** Opening DATASET ENTRIES block **

/-- A command's own rule does not answer `E_SEQ`. -/
theorem rspOut_ne_seq_of_ownEffect {i : Instr} {s t : State} (h : OwnEffect s t i) (d : BitVec 64) :
    t.rspOut ≠ s.rspOut ++ [⟨.fault .seq, d⟩] := by
  obtain ⟨d', hrsp, -⟩ | ⟨f, hf, hrsp, -⟩ := answers_of_ownEffect h
  · simp [hrsp]
  · simp [hrsp, hf]

/-- Settles O12: the front end checks the phase, and the command's own rule does not raise `E_SEQ`. -/
theorem wrongPhaseFaults : Obligations.WrongPhaseFaults := by
  intro i s he hw
  rw [← legalPhase_iff]
  refine ⟨fun hp => ?_, fun hp t d h => ?_⟩
  · rw [exec_wrongPhase hw (Bool.eq_false_iff.2 hp) (.inl he), raise_first he]
    rfl
  · obtain ⟨hf, -⟩ | ⟨-, hf, -⟩ | ⟨-, -, hf, -⟩ | ⟨-, -, -, ho⟩ := exec_next h
    · exact absurd he hf
    · exact absurd (hw.symm.trans hf) (by decide)
    · exact absurd (hp.symm.trans hf) (by decide)
    · exact rspOut_ne_seq_of_ownEffect ho d

end Sys2Proof.Machine
end

section
/-!
SUPPORT. The assembler of R78: what `commandOf` reads from the operand values of each mnemonic, row by row, and the lines
that are refused.
-/

namespace Sys2Proof.Machine

/-! ## Operand values -/

theorem operandBits_eq_some_iff {w n : Nat} {x : BitVec w} : operandBits w n = some x ↔ x.toNat = n := by
  unfold operandBits
  constructor
  · split
    · next h =>
      rintro ⟨⟩
      rw [BitVec.toNat_ofNat, Nat.mod_eq_of_lt h]
    · rintro ⟨⟩
  · rintro rfl
    rw [if_pos x.isLt, BitVec.ofNat_toNat, BitVec.setWidth_eq]

/-- A value that fits is the value of an operand. -/
theorem exists_toNat_eq {w n : Nat} (h : n < 2 ^ w) : ∃ x : BitVec w, x.toNat = n :=
  ⟨BitVec.ofNat w n, by rw [BitVec.toNat_ofNat, Nat.mod_eq_of_lt h]⟩

theorem idxLimit_lt (op : Opcode) : idxLimit op < 2 ^ 10 := by unfold idxLimit; split_ifs <;> decide

theorem selLimit_lt (op : Opcode) : selLimit op < 2 ^ 8 := by unfold selLimit; split_ifs <;> decide

/-- The value a line's operands give a field: that of the operand that goes to it, 0 where there is none (R78). -/
def AssemblerRow.valueOf (r : AssemblerRow) (values : List Nat) (f : OperandField) : Nat :=
  values.getD (r.fields.idxOf f) 0

theorem fields_nodup : ∀ r ∈ assemblerRows, r.fields.Nodup := by decide

section Row

variable {r : AssemblerRow} (hr : r ∈ assemblerRows) {values : List Nat} {f : OperandField}
include hr

/-- No two operands go to the same field. -/
theorem valueOf_of_getElem? {k : Nat} (hk : r.fields[k]? = some f) : r.valueOf values f = values.getD k 0 := by
  obtain ⟨hlt, rfl⟩ := List.getElem?_eq_some_iff.1 hk
  rw [AssemblerRow.valueOf, (fields_nodup r hr).idxOf_getElem]

theorem valueOf_of_mem_zip {v : Nat} (h : (f, v) ∈ r.fields.zip values) : r.valueOf values f = v := by
  obtain ⟨k, hk⟩ := List.mem_iff_getElem?.1 h
  obtain ⟨hf, hv⟩ := List.getElem?_zip_eq_some.1 hk
  rw [valueOf_of_getElem? hr hf, List.getD_eq_getElem?_getD, hv, Option.getD_some]

end Row

/-- With no more operands than fields, a value that is not 0 was written in the line. -/
theorem valueOf_le {r : AssemblerRow} {values : List Nat} {limit : OperandField → Nat}
    (ht : r.takes values.length) (h : ∀ f v, (f, v) ∈ r.fields.zip values → v ≤ limit f) (f : OperandField) :
    r.valueOf values f ≤ limit f := by
  have hlen : values.length ≤ r.fields.length := by rcases ht with ht | ⟨ht, -⟩ <;> omega
  rw [AssemblerRow.valueOf, List.getD_eq_getElem?_getD]
  cases hv : values[r.fields.idxOf f]? with
  | none => exact Nat.zero_le _
  | some v =>
    obtain ⟨hlt, -⟩ := List.getElem?_eq_some_iff.1 hv
    have hf : r.fields[r.fields.idxOf f]? = some f :=
      List.getElem?_eq_some_iff.2 ⟨by omega, List.getElem_idxOf (by omega)⟩
    exact h f v (List.mem_iff_getElem?.2 ⟨_, List.getElem?_zip_eq_some.2 ⟨hf, hv⟩⟩)

/-! ## What a mnemonic reads -/

/-- A line's command as R78 gives it: from the right number of operands, with the row's opcode, each field holding its
value. -/
structure AssemblerRow.Gives (r : AssemblerRow) (values : List Nat) (i : Instr) : Prop where
  takes : r.takes values.length
  op : i.op = r.op
  value : ∀ f : OperandField, f.value i = r.valueOf values f

/-- `read` reads operand values as the row says: what it answers is what the row gives, and it refuses no operands of the
right number in range. -/
structure AssemblerRow.ReadBy (r : AssemblerRow) (read : List Nat → Option Instr) : Prop where
  gives : ∀ values i, read values = some i → r.Gives values i
  reads : ∀ values, r.takes values.length → (∀ f v, (f, v) ∈ r.fields.zip values → v ≤ f.limit r.op) →
    ∃ i, read values = some i

/-- The command has this opcode and these fields (R71). -/
def HasFields (i : Instr) (op : Opcode) (idx : Index) (sel : Sel) (data : Count) : Prop :=
  i.op = op ∧ i.idx = idx ∧ i.sel = sel ∧ i.data = data

theorem gives_of_fields {r : AssemblerRow} {values : List Nat} {i : Instr} {idx : Index} {sel : Sel} {data : Count}
    (h : HasFields i r.op idx sel data) (ht : r.takes values.length)
    (hidx : idx.toNat = r.valueOf values .idx) (hsel : sel.toNat = r.valueOf values .sel)
    (hdata : data.toNat = r.valueOf values .data) : r.Gives values i := by
  obtain ⟨hop, rfl, rfl, rfl⟩ := h
  exact ⟨ht, hop, fun | .idx => hidx | .sel => hsel | .data => hdata⟩

/-- One value as the operand of a command. -/
def readOne {w : Nat} (c : BitVec w → Instr) (a : Nat) : Option Instr := (operandBits w a).map c

theorem readOne_eq_some_iff {w : Nat} {c : BitVec w → Instr} {a : Nat} {i : Instr} :
    readOne c a = some i ↔ ∃ x, x.toNat = a ∧ c x = i := by
  simp [readOne, operandBits_eq_some_iff]

/-- The mnemonics without operands. -/
def readNone (i : Instr) (values : List Nat) : Option Instr := if values = [] then some i else none

/-- The mnemonics whose one operand goes to `idx`. -/
def readIdx (c : Index → Instr) : List Nat → Option Instr
  | [a] => readOne c a
  | _ => none

/-- RDN and RDC: `idx`, and a `sel` that may be left out. -/
def readIdxSel (c : Index → Sel → Instr) : List Nat → Option Instr
  | [a] => readOne (c · 0) a
  | [a, b] =>
    match operandBits 10 a, operandBits 8 b with
    | some x, some y => some (c x y)
    | _, _ => none
  | _ => none

theorem readIdxSel_pair {c : Index → Sel → Instr} {a b : Nat} {i : Instr} :
    readIdxSel c [a, b] = some i ↔ ∃ x y, x.toNat = a ∧ y.toNat = b ∧ c x y = i := by
  simp only [← operandBits_eq_some_iff]
  cases hx : operandBits 10 a <;> cases hy : operandBits 8 b <;> simp [readIdxSel, hx, hy]

/-- LDF: `idx` and `data`. -/
def readIdxData (c : Index → Count → Instr) : List Nat → Option Instr
  | [a, b] =>
    match operandBits 10 a, operandBits 32 b with
    | some x, some y => some (c x y)
    | _, _ => none
  | _ => none

theorem readIdxData_pair {c : Index → Count → Instr} {a b : Nat} {i : Instr} :
    readIdxData c [a, b] = some i ↔ ∃ x y, x.toNat = a ∧ y.toNat = b ∧ c x y = i := by
  simp only [← operandBits_eq_some_iff]
  cases hx : operandBits 10 a <;> cases hy : operandBits 32 b <;> simp [readIdxData, hx, hy]

/-- RDST: a `sel` that may be left out. -/
def readSel (c : Sel → Instr) : List Nat → Option Instr
  | [] => some (c 0)
  | [a] => readOne c a
  | _ => none

section Readings

variable {m : List Char} {op : Opcode}

theorem readBy_none {i : Instr} (hi : HasFields i op 0 0 0) :
    AssemblerRow.ReadBy ⟨m, op, []⟩ (readNone i) where
  gives values j h := by
    obtain ⟨rfl, rfl⟩ : values = [] ∧ i = j := by simpa [readNone] using h
    exact gives_of_fields hi (.inl rfl) rfl rfl rfl
  reads values ht _ := ⟨i, if_pos (by simpa [AssemblerRow.takes] using ht)⟩

theorem readBy_idx {c : Index → Instr} (hc : ∀ x, HasFields (c x) op x 0 0) :
    AssemblerRow.ReadBy ⟨m, op, [.idx]⟩ (readIdx c) where
  gives
    | [_], _, h => by
      obtain ⟨x, rfl, rfl⟩ := readOne_eq_some_iff.1 h
      exact gives_of_fields (hc x) (.inl rfl) rfl rfl rfl
  reads
    | [a], _, h => by
      obtain ⟨x, hx⟩ := exists_toNat_eq ((h .idx a (by simp)).trans_lt (idxLimit_lt op))
      exact ⟨c x, readOne_eq_some_iff.2 ⟨x, hx, rfl⟩⟩
    | [], ht, _ | _ :: _ :: _, ht, _ => by simp [AssemblerRow.takes] at ht

theorem readBy_idxSel {c : Index → Sel → Instr}
    (hc : ∀ x y, HasFields (c x y) op x y 0) :
    AssemblerRow.ReadBy ⟨m, op, [.idx, .sel]⟩ (readIdxSel c) where
  gives
    | [_], _, h => by
      obtain ⟨x, rfl, rfl⟩ := readOne_eq_some_iff.1 h
      exact gives_of_fields (hc x 0) (.inr ⟨rfl, rfl⟩) rfl rfl rfl
    | [_, _], _, h => by
      obtain ⟨x, y, rfl, rfl, rfl⟩ := readIdxSel_pair.1 h
      exact gives_of_fields (hc x y) (.inl rfl) rfl rfl rfl
  reads
    | [a], _, h => by
      obtain ⟨x, hx⟩ := exists_toNat_eq ((h .idx a (by simp)).trans_lt (idxLimit_lt op))
      exact ⟨c x 0, readOne_eq_some_iff.2 ⟨x, hx, rfl⟩⟩
    | [a, b], _, h => by
      obtain ⟨x, hx⟩ := exists_toNat_eq ((h .idx a (by simp)).trans_lt (idxLimit_lt op))
      obtain ⟨y, hy⟩ := exists_toNat_eq ((h .sel b (by simp)).trans_lt (selLimit_lt op))
      exact ⟨c x y, readIdxSel_pair.2 ⟨x, y, hx, hy, rfl⟩⟩
    | [], ht, _ | _ :: _ :: _ :: _, ht, _ => by simp [AssemblerRow.takes] at ht

theorem readBy_idxData {c : Index → Count → Instr}
    (hc : ∀ x y, HasFields (c x y) op x 0 y) :
    AssemblerRow.ReadBy ⟨m, op, [.idx, .data]⟩ (readIdxData c) where
  gives
    | [_, _], _, h => by
      obtain ⟨x, y, rfl, rfl, rfl⟩ := readIdxData_pair.1 h
      exact gives_of_fields (hc x y) (.inl rfl) rfl rfl rfl
  reads
    | [a, b], _, h => by
      obtain ⟨x, hx⟩ := exists_toNat_eq ((h .idx a (by simp)).trans_lt (idxLimit_lt op))
      obtain ⟨y, hy⟩ := exists_toNat_eq ((h .data b (by simp)).trans_lt (Nat.sub_one_lt_of_lt (Nat.two_pow_pos 32)))
      exact ⟨c x y, readIdxData_pair.2 ⟨x, y, hx, hy, rfl⟩⟩
    | [], ht, _ | [_], ht, _ | _ :: _ :: _ :: _, ht, _ => by simp [AssemblerRow.takes] at ht

theorem readBy_sel {c : Sel → Instr} (hc : ∀ x, HasFields (c x) op 0 x 0) :
    AssemblerRow.ReadBy ⟨m, op, [.sel]⟩ (readSel c) where
  gives
    | [], _, h => by
      obtain rfl := Option.some.inj h
      exact gives_of_fields (hc 0) (.inr ⟨rfl, rfl⟩) rfl rfl rfl
    | [_], _, h => by
      obtain ⟨x, rfl, rfl⟩ := readOne_eq_some_iff.1 h
      exact gives_of_fields (hc x) (.inl rfl) rfl rfl rfl
  reads
    | [], _, _ => ⟨c 0, rfl⟩
    | [a], _, h => by
      obtain ⟨x, hx⟩ := exists_toNat_eq ((h .sel a (by simp)).trans_lt (selLimit_lt op))
      exact ⟨c x, readOne_eq_some_iff.2 ⟨x, hx, rfl⟩⟩
    | _ :: _ :: _, ht, _ => by simp [AssemblerRow.takes] at ht

end Readings

/-- Each mnemonic of R78 is read as its row says. -/
theorem commandOf_readBy : ∀ r ∈ assemblerRows, r.ReadBy (commandOf r.mnemonic) := by
  simp only [assemblerRows, List.cons_append, List.nil_append, List.forall_mem_cons]
  exact ⟨readBy_idx (c := .cnt) fun _ => ⟨rfl, rfl, rfl, rfl⟩,
    readBy_none (i := .ceos) ⟨rfl, rfl, rfl, rfl⟩,
    readBy_idxData (c := .ldf) fun _ _ => ⟨rfl, rfl, rfl, rfl⟩,
    readBy_idx (c := .rdf) fun _ => ⟨rfl, rfl, rfl, rfl⟩,
    readBy_none (i := .qload) ⟨rfl, rfl, rfl, rfl⟩,
    readBy_none (i := .merge) ⟨rfl, rfl, rfl, rfl⟩,
    readBy_none (i := .build) ⟨rfl, rfl, rfl, rfl⟩,
    readBy_idxSel (c := .rdn) fun _ _ => ⟨rfl, rfl, rfl, rfl⟩,
    readBy_none (i := .derive) ⟨rfl, rfl, rfl, rfl⟩,
    readBy_idxSel (c := .rdc) fun _ _ => ⟨rfl, rfl, rfl, rfl⟩,
    readBy_idx (c := .enc) fun _ => ⟨rfl, rfl, rfl, rfl⟩,
    readBy_none (i := .eeos) ⟨rfl, rfl, rfl, rfl⟩,
    readBy_none (i := .dstep) ⟨rfl, rfl, rfl, rfl⟩,
    readBy_none (i := .decode) ⟨rfl, rfl, rfl, rfl⟩,
    readBy_none (i := .reset) ⟨rfl, rfl, rfl, rfl⟩,
    readBy_sel (c := .rdst) fun _ => ⟨rfl, rfl, rfl, rfl⟩,
    List.forall_mem_nil _⟩

/-- One row of a chain of mnemonics: the row that is taken, or the rest of the chain. -/
theorem mnemonic_or_rest {m m' : List Char} {read rest : Option Instr} {i : Instr}
    (h : (if m = m' then read else rest) = some i) : m = m' ∨ rest = some i := by
  split at h
  · next hm => exact .inl hm
  · exact .inr h

/-- Only the 16 mnemonics of R78 are read. -/
theorem mnemonic_of_commandOf {m : List Char} {values : List Nat} {i : Instr} (h : commandOf m values = some i) :
    ∃ r ∈ assemblerRows, r.mnemonic = m := by
  unfold commandOf at h
  iterate 16
    rcases mnemonic_or_rest h with rfl | h
    · decide
  cases h

/-! ## Lines -/

/-- What the assembler reads: the tokens, the operand values, the command they stand for, and its ranges (R78). -/
theorem parseLine_eq_some_iff {line : List Char} {i : Instr} : parseLine line = some i ↔
    ∃ mnemonic tokens values, lexLine line = some (.word mnemonic :: tokens) ∧ operandValues tokens = some values ∧
      commandOf mnemonic values = some i ∧ i.wellFormed = true := by
  constructor
  · intro h
    unfold parseLine at h
    split at h
    · next mnemonic tokens hlex =>
      split at h
      · cases h
      · next values hvalues =>
        split at h
        · cases h
        · next j hj =>
          split at h
          · next hw =>
            obtain rfl := Option.some.inj h
            exact ⟨mnemonic, tokens, values, hlex, hvalues, hj, hw⟩
          · cases h
    · cases h
  · rintro ⟨mnemonic, tokens, values, hlex, hvalues, hi, hw⟩
    simp only [parseLine, hlex, hvalues, hi, hw, if_true]

theorem assembleLine_eq_some_iff {line : List Char} {w : Word} :
    assembleLine line = some w ↔ ∃ i, parseLine line = some i ∧ encode i = w := Option.map_eq_some_iff

/-- The fields of a well-formed command are within their limits (R73). -/
theorem value_le_limit {i : Instr} (hw : i.wellFormed = true) (f : OperandField) : f.value i ≤ f.limit i.op := by
  obtain ⟨hidx, hsel⟩ := (wellFormed_iff i).1 hw
  cases f with
  | idx => exact hidx
  | sel => exact hsel
  | data => exact Nat.le_sub_one_of_lt i.data.isLt

section Line

variable {line mnemonic : List Char} {tokens : List Token} {values : List Nat}
  (hlex : lexLine line = some (.word mnemonic :: tokens)) (hvalues : operandValues tokens = some values)
  {r : AssemblerRow} (hr : r ∈ assemblerRows) (hm : r.mnemonic = mnemonic)
include hlex hvalues hr hm

/-- A line that is read gives a well-formed command, as the row of its mnemonic says. -/
theorem gives_of_parseLine {i : Instr} (h : parseLine line = some i) : r.Gives values i ∧ i.wellFormed = true := by
  obtain ⟨mnemonic', tokens', values', hlex', hvalues', hi, hw⟩ := parseLine_eq_some_iff.1 h
  obtain ⟨rfl, rfl⟩ : mnemonic = mnemonic' ∧ tokens = tokens' := by simpa [hlex] using hlex'
  obtain rfl : values = values' := by simpa [hvalues] using hvalues'
  exact ⟨(commandOf_readBy r hr).gives _ _ (hm ▸ hi), hw⟩

/-- A line is refused when a value is above the limit of its field (R78). -/
theorem parseLine_eq_none_of_limit_lt {f : OperandField} {v : Nat} (hv : (f, v) ∈ r.fields.zip values)
    (hlt : f.limit r.op < v) : parseLine line = none := by
  rw [Option.eq_none_iff_forall_ne_some]
  intro i h
  obtain ⟨hg, hw⟩ := gives_of_parseLine hlex hvalues hr hm h
  have hle := value_le_limit hw f
  rw [hg.value f, valueOf_of_mem_zip hr hv, hg.op] at hle
  omega

/-- A line is refused when it has the wrong number of operands (R78). -/
theorem parseLine_eq_none_of_not_takes (ht : ¬ r.takes values.length) : parseLine line = none := by
  rw [Option.eq_none_iff_forall_ne_some]
  intro i h
  exact ht (gives_of_parseLine hlex hvalues hr hm h).1.takes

** Closing DATASET ENTRIES block **

• _WHAT YOU ARE ASKED TO DO_
Give again exactly, and only, the lines above starting at the one with "commandOf mnemonic values" and ending at the one with "include hlex hvalues hr hm".

• _WRITTEN RESPONSE_
      commandOf mnemonic values = some i ∧ i.wellFormed = true := by
  constructor
  · intro h
    unfold parseLine at h
    split at h
    · next mnemonic tokens hlex =>
      split at h
      · cases h
      · next values hvalues =>
        split at h
        · cases h
        · next j hj =>
          split at h
          · next hw =>
            obtain rfl := Option.some.inj h
            exact ⟨mnemonic, tokens, values, hlex, hvalues, hj, hw⟩
          · cases h
    · cases h
  · rintro ⟨mnemonic, tokens, values, hlex, hvalues, hi, hw⟩
    simp only [parseLine, hlex, hvalues, hi, hw, if_true]

theorem assembleLine_eq_some_iff {line : List Char} {w : Word} :
    assembleLine line = some w ↔ ∃ i, parseLine line = some i ∧ encode i = w := Option.map_eq_some_iff

/-- The fields of a well-formed command are within their limits (R73). -/
theorem value_le_limit {i : Instr} (hw : i.wellFormed = true) (f : OperandField) : f.value i ≤ f.limit i.op := by
  obtain ⟨hidx, hsel⟩ := (wellFormed_iff i).1 hw
  cases f with
  | idx => exact hidx
  | sel => exact hsel
  | data => exact Nat.le_sub_one_of_lt i.data.isLt

section Line

variable {line mnemonic : List Char} {tokens : List Token} {values : List Nat}
  (hlex : lexLine line = some (.word mnemonic :: tokens)) (hvalues : operandValues tokens = some values)
  {r : AssemblerRow} (hr : r ∈ assemblerRows) (hm : r.mnemonic = mnemonic)
include hlex hvalues hr hm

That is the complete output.